Business travel rate increases are likely to be conservative in Europe and North America, where auto rental rates are expected to remain stagnant, according to data from American Express Business Travel Global Forecast for 2012 . Asia and Latin America, though, are likely to see relatively higher increases as travel demand within and to these regions remains strong.
“As business travel is both an essential part of global economic performance as well as an enabler of business growth, we expect the combination of demand and effective travel-supplier yield management to likely push rates up that business travelers pay across the board in 2012,” said Christa Degnan Manning, director of Expert Insights research, American Express Global Business Travel.
North America Car Rental Projections
Car rental rates in North America are expected to remain flat as a result of a highly competitive marketplace and excess capacity.
• North America Base Rates: (-1) – 0 percent
• North America Rate Per Day: 2 – 3 percent
“2012 is the year to aggressively target car rental contract negotiations as it promises the best opportunity for year-over-year savings in travel category management,” Manning said. “Similar to air and hotel, car rental companies are seeking to recoup average daily rate declines of the past few years with additional fees and services, so companies should particularly pay attention to mitigating those costs in ground transport by clarifying policies and educating their traveler populations on which expenses will be reimbursed.”
North America Airfare Projections
Business class airfares are expected to see the greatest increase in 2012 as airlines take advantage of business travelers needing to be on the road to secure new accounts and market expansion where opportunities exist. These increases will likely be true even if consumers opt to stay home in the face of a potential double-dip recession in Western markets as travel suppliers target business people with the classes of service and productivity-based amenities preferred by the frequent traveler community.
• North America Short Haul (Economy): 2 – 5 percent
• North America Long Haul (Economy): 0.5 – 3.5 percent
• North America Short Haul (Business): 5 – 7 percent
• North America Long Haul (Business): 3 – 5 percent
North America Hotel Projections
Across the two primary business travel hotel categories of mid-range and upper-range properties, the Global Forecast predicts likely low single-digit increases in North America. Of note, metropolitan areas play a significant role in expected price increases which vary by individual city market.
• North America Mid-Range: 2.5 – 6.5 percent
• North America Upper-Range: 1.5 – 5.5 percent
Europe, Middle East and Africa (EMEA) Airfare and Hotel Projections
For airfare, travel volumes and capacity will likely vary throughout the region and result in a range of pricing changes, particularly by type of flight from 0-4 percent for economy short-haul trips to 3-7 percent increases for business long-haul trips.
For corporate hotel rates in EMEA, the region is likely to see conservative increases; however, there will likely be declines in markets like Spain and Greece that are enduring particularly challenging economic conditions. Hotel rates could increase in this region by up to 5 percent.
Latin American (LATAM) Airfare and Hotel Projections
The combination of several strong economies in Latin America and consolidation among regional carriers is expected to push airfare higher overall for the LATAM region.
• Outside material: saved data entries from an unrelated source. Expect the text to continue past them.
-- ==== Sys2Proof/Config.lean ====
section
/-! DEFINITION. What the manual leaves open, as constants without a body: nothing in Lean can evaluate one or
prove a value of it, so that a statement about one holds for every value. -/

namespace Sys2Proof

/-- FREE VALUE. Byte `i` of the retained record in the store after the `n`-th write that the store did not
acknowledge or that a reset cut short (R183, R191): the manual gives no content for it. Log entry 5. -/
opaque Config.spoiledByte : (n i : Nat) → Byte

/-- FREE VALUE. Byte `i` of an `n`-byte field of a response or a frame whose value `v` does not fit the field
(R187, R190): the manual gives no encoding for it. Log entry 6. -/
opaque Config.overWideByte : (n : Nat) → (v : Int) → (i : Nat) → Byte

end Sys2Proof
end

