-- ==== Sys2Proof/Machine/Drives.lean ====
section
/-! DEFINITION. The meanings of the contactor drive's events: PULSE_END and CONFIRMATION_WINDOW_EXPIRY (R26, R27). -/

namespace Sys2Proof.Machine

/-- PULSE_END (R26): 100 ms after the pulse start the drive goes inactive. -/
def execPulseEnd (w : Moment) (s : State) : Host.Outcome State Fault Refusal :=
  command w (fun s =>
    match s.sdo.operation with
    | some op =>
      if op.pulseStart + 100 ≤ s.now then
        s.onSdo fun x => { x with operation := some { op with driven := false } }
      else s
    | none => s) s

/-- CONFIRMATION_WINDOW_EXPIRY (R27): 500 ms after the present attempt's pulse start. -/
def execConfirmationWindowExpiry (w : Moment) (s : State) : Host.Outcome State Fault Refusal :=
  command w (fun s =>
    match s.sdo.operation with
    | some op => if op.pulseStart + 500 ≤ s.now then sdoOnWindow w.order op s else s
    | none => s) s

end Sys2Proof.Machine
end

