-- ==== Sys2Proof/Machine/Core.lean ====
section
/-! DEFINITION. The machine as the host runs it. -/

def Sys2Proof.core : Host.Core := {
  State := Sys2Proof.Machine.State
  Fault := Sys2Proof.Machine.Fault
  Refusal := Sys2Proof.Machine.Refusal
  step := Sys2Proof.Machine.step
  reset := Sys2Proof.Machine.State.reset }
end

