/-- The moment of a command. -/
def Instr.moment : Instr → Moment
  | .powerOn w => w
  | .pin w => w
  | .supplyCheck w _ => w
  | .brownOut w => w
  | .heldEnd w _ => w
  | .loadEnd w _ _ => w
  | .listenEnd w => w
  | .checkEnd w => w
  | .measurementSet w _ => w
  | .acEdge w => w
  | .edgeTimeout w => w
  | .contactQualified w _ => w
  | .pulseEnd w => w
  | .confirmationWindowExpiry w => w
  | .frameBegin w => w
  | .frameComplete w => w
  | .contentionLoss w => w
  | .driveFault w => w
  | .lineStuck w => w
  | .lineStuckClear w => w
  | .lineError w _ => w
  | .faultTimeExpiry w => w
  | .rateFaultClear w => w
  | .statusNote w _ _ _ => w
  | .genNote w _ _ _ _ => w
  | .restNote w _ _ _ _ => w
  | .wakeNote w _ _ _ _ => w
  | .pointNote w _ _ _ => w
  | .helloNote w _ _ _ _ => w
  | .quietNote w _ _ _ => w
  | .dormantLineFrame w _ => w
  | .statusPeriodicTimer w => w
  | .statusSpacingEnd w => w
  | .agingCheck w => w
  | .intentExpiry w _ => w
  | .rotationTick w => w
  | .settleExpiry w => w
  | .rampStep w => w
  | .failClearExpiry w => w
  | .genCheck w => w
  | .startTimeout w => w
  | .restTimerExpiry w => w
  | .epochSettle w => w
  | .qualifyExpiry w _ => w
  | .pointTimer w => w
  | .leanDwell w => w
  | .siteHoldEnd w => w
  | .dormantDwell w => w
  | .entryWaitTimeout w => w
  | .wakeTimer w => w
  | .sitePortWake w => w
  | .periodicWriteTimer w => w
  | .retainedWriteEnd w _ => w
  | .restartReset w => w
  | .siteBadFrame w _ => w
  | .unknown w _ _ => w
  | .statusRead w _ => w
  | .peerRead w _ => w
  | .logRead w _ => w
  | .pointsRead w _ => w
  | .ack w _ => w
  | .rectForceRun w _ => w
  | .rectForceRest w _ => w
  | .release w _ => w
  | .genTest w _ => w
  | .lockoutClear w _ => w
  | .equalizeStart w _ => w
  | .equalizeStop w _ => w
  | .resyncFull w _ => w
  | .forgetPeer w _ => w
  | .restart w _ => w
  | .contactSample w _ => w
  | .lineIdle w => w
  | .courtesySatisfied w => w
  | .overrun w => w
  | .sitePortGap w => w

/-- The commands by which a reset can come (R175). -/
def Instr.canReset : Instr → Bool
  | .powerOn _ => true
  | .pin _ => true
  | .brownOut _ => true
  | .restartReset _ => true
  | _ => false

/-- The commands by which a reset that loses RAM can come (R175). -/
def Instr.canLoseRam : Instr → Bool
  | .powerOn _ => true
  | .brownOut _ => true
  | _ => false

def Instr.isLoadEnd : Instr → Bool
  | .loadEnd _ _ _ => true
  | _ => false

def Instr.isHeldEnd : Instr → Bool
  | .heldEnd _ _ => true
  | _ => false

def Instr.isSet : Instr → Bool
  | .measurementSet _ _ => true
  | _ => false

def Instr.isResync : Instr → Bool
  | .resyncFull _ _ => true
  | _ => false

def Instr.isRotationTick : Instr → Bool
  | .rotationTick _ => true
  | _ => false

def Instr.isWriteEnd : Instr → Bool
  | .retainedWriteEnd _ _ => true
  | _ => false

/-- The kind, the sender and the sequence of a received note; none for a command that is no note. -/
def Instr.note : Instr → Option (Machine.NoteKind × Nat × Nat)
  | .statusNote _ station seq _ => some (.status, station.toNat, seq.toNat)
  | .genNote _ station seq _ _ => some (.gen, station.toNat, seq.toNat)
  | .restNote _ station seq _ _ => some (.rest, station.toNat, seq.toNat)
  | .wakeNote _ station seq _ _ => some (.wake, station.toNat, seq.toNat)
  | .pointNote _ station seq _ => some (.point, station.toNat, seq.toNat)
  | .helloNote _ station seq _ _ => some (.hello, station.toNat, seq.toNat)
  | .quietNote _ station seq _ => some (.quiet, station.toNat, seq.toNat)
  | _ => none

/-- The command code and the arguments of a site port request whose code is defined (R190). -/
def Instr.request : Instr → Option (Machine.SiteCommand × List Byte)
  | .statusRead _ args => some (.statusRead, args)
  | .peerRead _ args => some (.peerRead, args)
  | .logRead _ args => some (.logRead, args)
  | .pointsRead _ args => some (.pointsRead, args)
  | .ack _ args => some (.ack, args)
  | .rectForceRun _ args => some (.rectForce, args)
  | .rectForceRest _ args => some (.rectForce, args)
  | .release _ args => some (.rectForce, args)
  | .genTest _ args => some (.genTest, args)
  | .lockoutClear _ args => some (.lockoutClear, args)
  | .equalizeStart _ args => some (.equalize, args)
  | .equalizeStop _ args => some (.equalize, args)
  | .resyncFull _ args => some (.resyncFull, args)
  | .forgetPeer _ args => some (.forgetPeer, args)
  | .restart _ args => some (.restart, args)
  | _ => none

end Sys2Proof

namespace Sys2Proof.Machine

/-! ## Moments -/

/-- The state that a command of moment `w` finds: the time before it has passed. -/
def State.upTo (s : State) (w : Moment) : State := advance w.elapsed s

/-- No change found in CHECK waits to be acted on: what every command leaves (R182). -/
def State.Steady (s : State) : Prop := s.sup.phase = .check → s.sup.found = false

/-- The site port takes a request now: it runs, and is not discarding bytes (R181, R185). -/
def State.SiteReady (s : State) : Prop := s.awake = true ∧ s.sup.siteDiscard = false

/-! ## Frames -/

/-- The parts of the state. -/
inductive Part where
  | clock | settings | mch | sdo | sac | csc | pli | ptb | cbu | rot | gco | alu | sup | store | spoiled | pending
deriving DecidableEq, Repr
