/-- R122 to R126, R129 to R131, R134, R137: the tick, the ramp and the fail-clear timer. -/
def Obligations.TheRotationTickCountsAndDecides : Prop :=
    (∀ (w : Moment) (s : State),
      s.Steady →
      s.awake = true →
      (s.rot.state = .run ∨ s.rot.state = .restPending ∨ s.rot.state = .forcedRun) →
      ∃ t, exec (.rotationTick w) s = .next t ∧
        (s.rot.runSeconds < 59 → t.rot.runSeconds = s.rot.runSeconds + 1 ∧ t.rot.runMinutes = s.rot.runMinutes) ∧
        (59 ≤ s.rot.runSeconds → t.rot.runSeconds = 0 ∧ t.rot.runMinutes = satInc 4294967295 s.rot.runMinutes) ∧
        (s.upTo w).ChangedOnly [.rot, .sdo, .pli, .alu] t) ∧
    (∀ (w : Moment) (s : State),
      s.Steady →
      s.awake = true →
      s.rot.state ≠ .run →
      s.rot.state ≠ .restPending →
      s.rot.state ≠ .forcedRun →
      ∃ t, exec (.rotationTick w) s = .next t ∧
        (t.rot.runSeconds = s.rot.runSeconds ∧ t.rot.runMinutes = s.rot.runMinutes) ∧
        (s.upTo w).ChangedOnly [.rot, .sdo, .pli, .alu] t) ∧
    (∀ (w : Moment) (s : State),
      s.operating = true →
      s.ptb.view = .mains →
      s.rot.state = .run →
      s.rot.entryAt + s.settings.rot.runHold * 60000 ≤ (s.upTo w).now →
      s.sup.configFault = false →
      s.pli.tx ≠ .off →
      ((s.upTo w).onRot rectCount).nreq ≤ ((s.upTo w).onRot rectCount).runningForRest →
      ∃ t, exec (.rotationTick w) s = .next t ∧
        State.InRectState .restPending (s.upTo w).now t ∧
        t.rot.settleAt = some ((s.upTo w).now + 5000) ∧
        t.rot.intent = some { kind := .rest, reason := none, runHours := t.ownHours, queuedAt := (s.upTo w).now, sent := false } ∧
        (s.pli.granted = true → t.pli.Holds .rest (leBytes 2 t.ownHours ++ [s.restFlags]))) ∧
    (∀ (w : Moment) (s : State),
      s.operating = true →
      s.ptb.view = .mains →
      s.rot.state = .run →
      ((s.upTo w).now < s.rot.entryAt + s.settings.rot.runHold * 60000 ∨ s.sup.configFault = true ∨ s.pli.tx = .off ∨ ((s.upTo w).onRot rectCount).runningForRest < ((s.upTo w).onRot rectCount).nreq) →
      ∃ t, exec (.rotationTick w) s = .next t ∧
        (t.rot.state = .run ∧ t.rot.entryAt = s.rot.entryAt ∧ t.rot.settleAt = s.rot.settleAt ∧ t.rot.intent = s.rot.intent) ∧
        (t.rot.lastNreq = ((s.upTo w).onRot rectCount).nreq ∧ t.rot.lastT = ((s.upTo w).onRot rectCount).runningCurrent ∧ t.rot.lastNr = ((s.upTo w).onRot rectCount).runningForRest ∧ t.rot.lastNw = ((s.upTo w).onRot rectCount).runningForWake) ∧
        (s.upTo w).ChangedOnly [.rot] t) ∧
    (∀ (w : Moment) (s : State),
      s.operating = true →
      s.ptb.view = .mains →
      s.rot.state = .resting →
      (s.upTo w).runningForWake < (s.upTo w).nreq →
      (s.upTo w).bestWakeRank = true →
      ∃ t, exec (.rotationTick w) s = .next t ∧
        State.InRectState .softStart (s.upTo w).now t ∧
        t.rot.ramp = some 0 ∧
        t.rot.intent = some { kind := .wake, reason := some .need, runHours := s.ownHours, queuedAt := (s.upTo w).now, sent := false } ∧
        (s.pli.granted = true → t.pli.Holds .wake (leBytes 2 s.ownHours ++ [1])) ∧
        (s.upTo w).ChangedOnly [.rot, .sdo, .pli, .alu] t) ∧
    (∀ (w : Moment) (s : State),
      s.operating = true →
      s.ptb.view = .mains →
      s.rot.state = .resting →
      ((s.upTo w).nreq ≤ (s.upTo w).runningForWake ∨ (s.upTo w).bestWakeRank = false) →
      (s.rot.swapClock < 3599 ∨ (s.upTo w).now < s.rot.entryAt + s.settings.rot.restHold * 60000 ∨ (s.upTo w).bestWakeRank = false ∨ (∀ x, (s.upTo w).highestRunning = some x → x < s.ownHours + s.settings.rot.swapGapH)) →
      ∃ t, exec (.rotationTick w) s = .next t ∧
        (t.rot = { s.rot with lastNreq := (s.upTo w).nreq, lastT := (s.upTo w).runningCurrent, lastNr := (s.upTo w).runningForRest, lastNw := (s.upTo w).runningForWake, swapClock := if s.rot.swapClock < 3599 then s.rot.swapClock + 1 else 0 }) ∧
        (s.upTo w).ChangedOnly [.rot] t) ∧
    (∀ (w : Moment) (s : State) (x : Nat),
      s.operating = true →
      s.ptb.view = .mains →
      s.rot.state = .resting →
      (s.upTo w).nreq ≤ (s.upTo w).runningForWake →
      3599 ≤ s.rot.swapClock →
      s.rot.entryAt + s.settings.rot.restHold * 60000 ≤ (s.upTo w).now →
      (s.upTo w).bestWakeRank = true →
      (s.upTo w).highestRunning = some x →
      s.ownHours + s.settings.rot.swapGapH ≤ x →
      ∃ t, exec (.rotationTick w) s = .next t ∧
        State.InRectState .softStart (s.upTo w).now t ∧
        (t.rot.ramp = some 0 ∧ t.rot.swapClock = 0) ∧
        t.rot.intent = some { kind := .wake, reason := some .swap, runHours := s.ownHours, queuedAt := (s.upTo w).now, sent := false } ∧
        (s.pli.granted = true → t.pli.Holds .wake (leBytes 2 s.ownHours ++ [2])) ∧
        (s.upTo w).ChangedOnly [.rot, .sdo, .pli, .alu] t) ∧
    (∀ (w : Moment) (s : State),
      s.operating = true →
      s.ptb.view ≠ .mains →
      ∃ t, exec (.rotationTick w) s = .next t ∧
        (t.rot.state = s.rot.state ∧ t.rot.entryAt = s.rot.entryAt ∧ t.rot.swapClock = 0) ∧
        (s.upTo w).ChangedOnly [.rot] t) ∧
    (∀ (w : Moment) (s : State) (n : Nat),
      s.Steady →
      s.rot.state = .softStart →
      s.rot.ramp = some n →
      s.rot.entryAt + 1000 * (n + 1) ≤ (s.upTo w).now →
      n < 9 →
      ∃ t, exec (.rampStep w) s = .next t ∧
        t.rot = { s.rot with ramp := some (n + 1) } ∧
        (s.sdo.live = true → t.sdo.outputs.rectIlim.target = s.settings.rot.rectRating * (n + 1) / 10 ∧ t.sdo.relays = s.sdo.relays) ∧
        (s.sdo.live = false → t.sdo.outputs.rectIlim.waiting = some (s.settings.rot.rectRating * (n + 1) / 10)) ∧
        (t.sdo.outputs.rectVref = s.sdo.outputs.rectVref ∧ t.sdo.outputs.strVref = s.sdo.outputs.strVref ∧ t.sdo.outputs.strIlim = s.sdo.outputs.strIlim) ∧
        (s.upTo w).ChangedOnly [.rot, .sdo] t) ∧
    (∀ (w : Moment) (s : State),
      s.Steady →
      s.rot.state = .softStart →
      s.rot.ramp = some 9 →
      s.rot.entryAt + 10000 ≤ (s.upTo w).now →
      ∃ t, exec (.rampStep w) s = .next t ∧
        State.InRectState .run (s.upTo w).now t ∧
        (t.rot.ramp = none ∧ t.rot.intent = none) ∧
        (s.upTo w).ChangedOnly [.rot, .sdo, .pli, .alu] t) ∧
    (∀ (w : Moment) (s : State) (f : Nat),
      s.Steady →
      s.rot.state = .failed →
      s.rot.failSince = some f →
      f + 30000 ≤ (s.upTo w).now →
      ∃ t, exec (.failClearExpiry w) s = .next t ∧
        (State.InRectState (if s.contact .rectAcok = .active then .softStart else .noInput) (s.upTo w).now t) ∧
        t.rot.failSince = none ∧
        (s.alu.running = true → s.alu.points.length = 32 → (pointGet t.alu.points 8).condition = false) ∧
        (s.upTo w).ChangedOnly [.rot, .sdo, .pli, .alu] t)
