-- ==== Sys2Proof/Laws/Keeps.lean ====
section
/-! SUPPORT. What each shared operation can change: one lemma for each, saying which parts of the state may differ after
it at most. `h.rot`, `h.gco`, … of such a fact give the parts that stay. -/

set_option maxRecDepth 4000

namespace Sys2Proof.Machine

variable {s t u : State} {l m : List Part}

/-! ## The relation -/

theorem State.AgreeOn.rfl (p : Part) : s.AgreeOn s p := by cases p <;> exact Eq.refl _

theorem State.AgreeOn.trans {p : Part} (h : s.AgreeOn t p) (g : t.AgreeOn u p) : s.AgreeOn u p := by
  cases p <;> exact Eq.trans h g

theorem State.ChangedOnly.refl (s : State) (l : List Part) : s.ChangedOnly l s := fun p _ => .rfl p

theorem State.ChangedOnly.trans (h : s.ChangedOnly l t) (g : t.ChangedOnly l u) : s.ChangedOnly l u :=
  fun p hp => (h p hp).trans (g p hp)

/-- A longer list allows more. -/
theorem State.ChangedOnly.mono (h : s.ChangedOnly l t) (hl : l.all (fun p => decide (p ∈ m)) = true) :
    s.ChangedOnly m t :=
  fun p hp => h p fun hm => hp (by simpa using List.all_eq_true.mp hl p hm)

theorem State.ChangedOnly.ite {c : Prop} [Decidable c] (h : s.ChangedOnly l t) (g : s.ChangedOnly l u) :
    s.ChangedOnly l (if c then t else u) := by split <;> assumption

/-- A hand-off changes what its takers can change. -/
theorem fan_changedOnly (order takers : List Taker) {f : Taker → State → State}
    (h : ∀ (x : Taker) (s : State), s.ChangedOnly l (f x s)) (s : State) : s.ChangedOnly l (fan order takers f s) := by
  unfold fan
  generalize arrange order takers = ts
  induction ts generalizing s with
  | nil => exact .refl s l
  | cons x ts ih => exact (h x s).trans (ih (f x s))

/-- Steps one after another change what each can change. -/
theorem foldl_changedOnly {α : Type} {f : State → α → State} (h : ∀ (s : State) (x : α), s.ChangedOnly l (f s x)) (xs : List α)
    (s : State) : s.ChangedOnly l (xs.foldl f s) := by
  induction xs generalizing s with
  | nil => exact .refl s l
  | cons x xs ih => exact (h s x).trans (ih (f s x))

/-! ## The parts that stay -/

theorem State.ChangedOnly.clock (h : s.ChangedOnly l t) (hn : Part.clock ∉ l := by decide) : t.clock = s.clock := (h .clock hn).symm
theorem State.ChangedOnly.settings (h : s.ChangedOnly l t) (hn : Part.settings ∉ l := by decide) : t.settings = s.settings := (h .settings hn).symm
theorem State.ChangedOnly.mch (h : s.ChangedOnly l t) (hn : Part.mch ∉ l := by decide) : t.mch = s.mch := (h .mch hn).symm
theorem State.ChangedOnly.sdo (h : s.ChangedOnly l t) (hn : Part.sdo ∉ l := by decide) : t.sdo = s.sdo := (h .sdo hn).symm
theorem State.ChangedOnly.sac (h : s.ChangedOnly l t) (hn : Part.sac ∉ l := by decide) : t.sac = s.sac := (h .sac hn).symm
theorem State.ChangedOnly.csc (h : s.ChangedOnly l t) (hn : Part.csc ∉ l := by decide) : t.csc = s.csc := (h .csc hn).symm
theorem State.ChangedOnly.pli (h : s.ChangedOnly l t) (hn : Part.pli ∉ l := by decide) : t.pli = s.pli := (h .pli hn).symm
theorem State.ChangedOnly.ptb (h : s.ChangedOnly l t) (hn : Part.ptb ∉ l := by decide) : t.ptb = s.ptb := (h .ptb hn).symm
theorem State.ChangedOnly.cbu (h : s.ChangedOnly l t) (hn : Part.cbu ∉ l := by decide) : t.cbu = s.cbu := (h .cbu hn).symm
theorem State.ChangedOnly.rot (h : s.ChangedOnly l t) (hn : Part.rot ∉ l := by decide) : t.rot = s.rot := (h .rot hn).symm
theorem State.ChangedOnly.gco (h : s.ChangedOnly l t) (hn : Part.gco ∉ l := by decide) : t.gco = s.gco := (h .gco hn).symm
theorem State.ChangedOnly.alu (h : s.ChangedOnly l t) (hn : Part.alu ∉ l := by decide) : t.alu = s.alu := (h .alu hn).symm
theorem State.ChangedOnly.sup (h : s.ChangedOnly l t) (hn : Part.sup ∉ l := by decide) : t.sup = s.sup := (h .sup hn).symm
theorem State.ChangedOnly.store (h : s.ChangedOnly l t) (hn : Part.store ∉ l := by decide) : t.store = s.store := (h .store hn).symm
theorem State.ChangedOnly.spoiled (h : s.ChangedOnly l t) (hn : Part.spoiled ∉ l := by decide) : t.spoiled = s.spoiled := (h .spoiled hn).symm
theorem State.ChangedOnly.pending (h : s.ChangedOnly l t) (hn : Part.pending ∉ l := by decide) : t.pending = s.pending := (h .pending hn).symm
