-- ==== Sys2Proof/Tests/Witnesses.lean ====
section
/-! SUPPORT. Witnesses: for each clause of each statement with hypotheses, a state and operands that meet all of its
hypotheses together. The number is the place of the clause in the statement. -/

set_option Elab.async false

namespace Sys2Proof.Tests

open Sys2Proof.Machine

/-- The state of OPERATING with a command waiting. -/
def waitingState : State := operatingState.onPending fun _ => [.overrun { elapsed := 1000, order := [] }]

/-- The state after the waiting command. -/
def afterWaiting : State := result (.overrun { elapsed := 1000, order := [] }) operatingState

theorem waiting_step : step waitingState = .next afterWaiting := rfl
However, country-to-country factors such as inflation and foreign exchange rates greatly impact expected pricing between destinations. Whether economy or business, or a short- or long-haul flight, prices are expected to increase by at least 3 percent.
The LATAM hotel market is similarly bolstered by strong economies and is projected to have moderate increases at both mid-range and upper-range properties at 1-5 percent and 2-6 percent, respectively.
Asia-Pacific (APAC) Airfare and Hotel Projections
The APAC region continues to be a relative bright spot in an otherwise uncertain economic picture globally, and is expected to lead in business travel demand. As such, airfare is expected to increase — in ranges of 1-10 percent depending on flight type — on top of considerable jumps in prices paid in 2011.
As with airfare, the increased volume of travelers in the Asia Pacific region, coupled with constrained capacity, is resulting in increased hotel rates expected to be in the 6-10 percent range.
About the Global Forecast and Methodology
The 2012 Global Forecast is based on a number of primary data sources, including proprietary data from the American Express Business Travel Monitor, the American Express contracted rates database, aggregate transaction reports, and secondary data sources including Smith Travel Research (STR) Global Hotel Reviews and Global Business Travel Association (GBTA) research on travel expenditures.
The annual forecast, which has been produced for more than two decades, includes more than 2,200 individual predictions, including 136 air pricing predictions globally by type of flight and class of service; 932 country, regional, and city hotel rate predictions by mid-tier, upper tier, and overall property averages; and 35 country and regional ground transportation predictions on base rates and average daily rates expected to be paid worldwide next year.
Projections were based on a combination of these primary and secondary sources and interviews with American Express category and regional experts. All ranges represent forecasted year-over-year increases in negotiated business travel rates.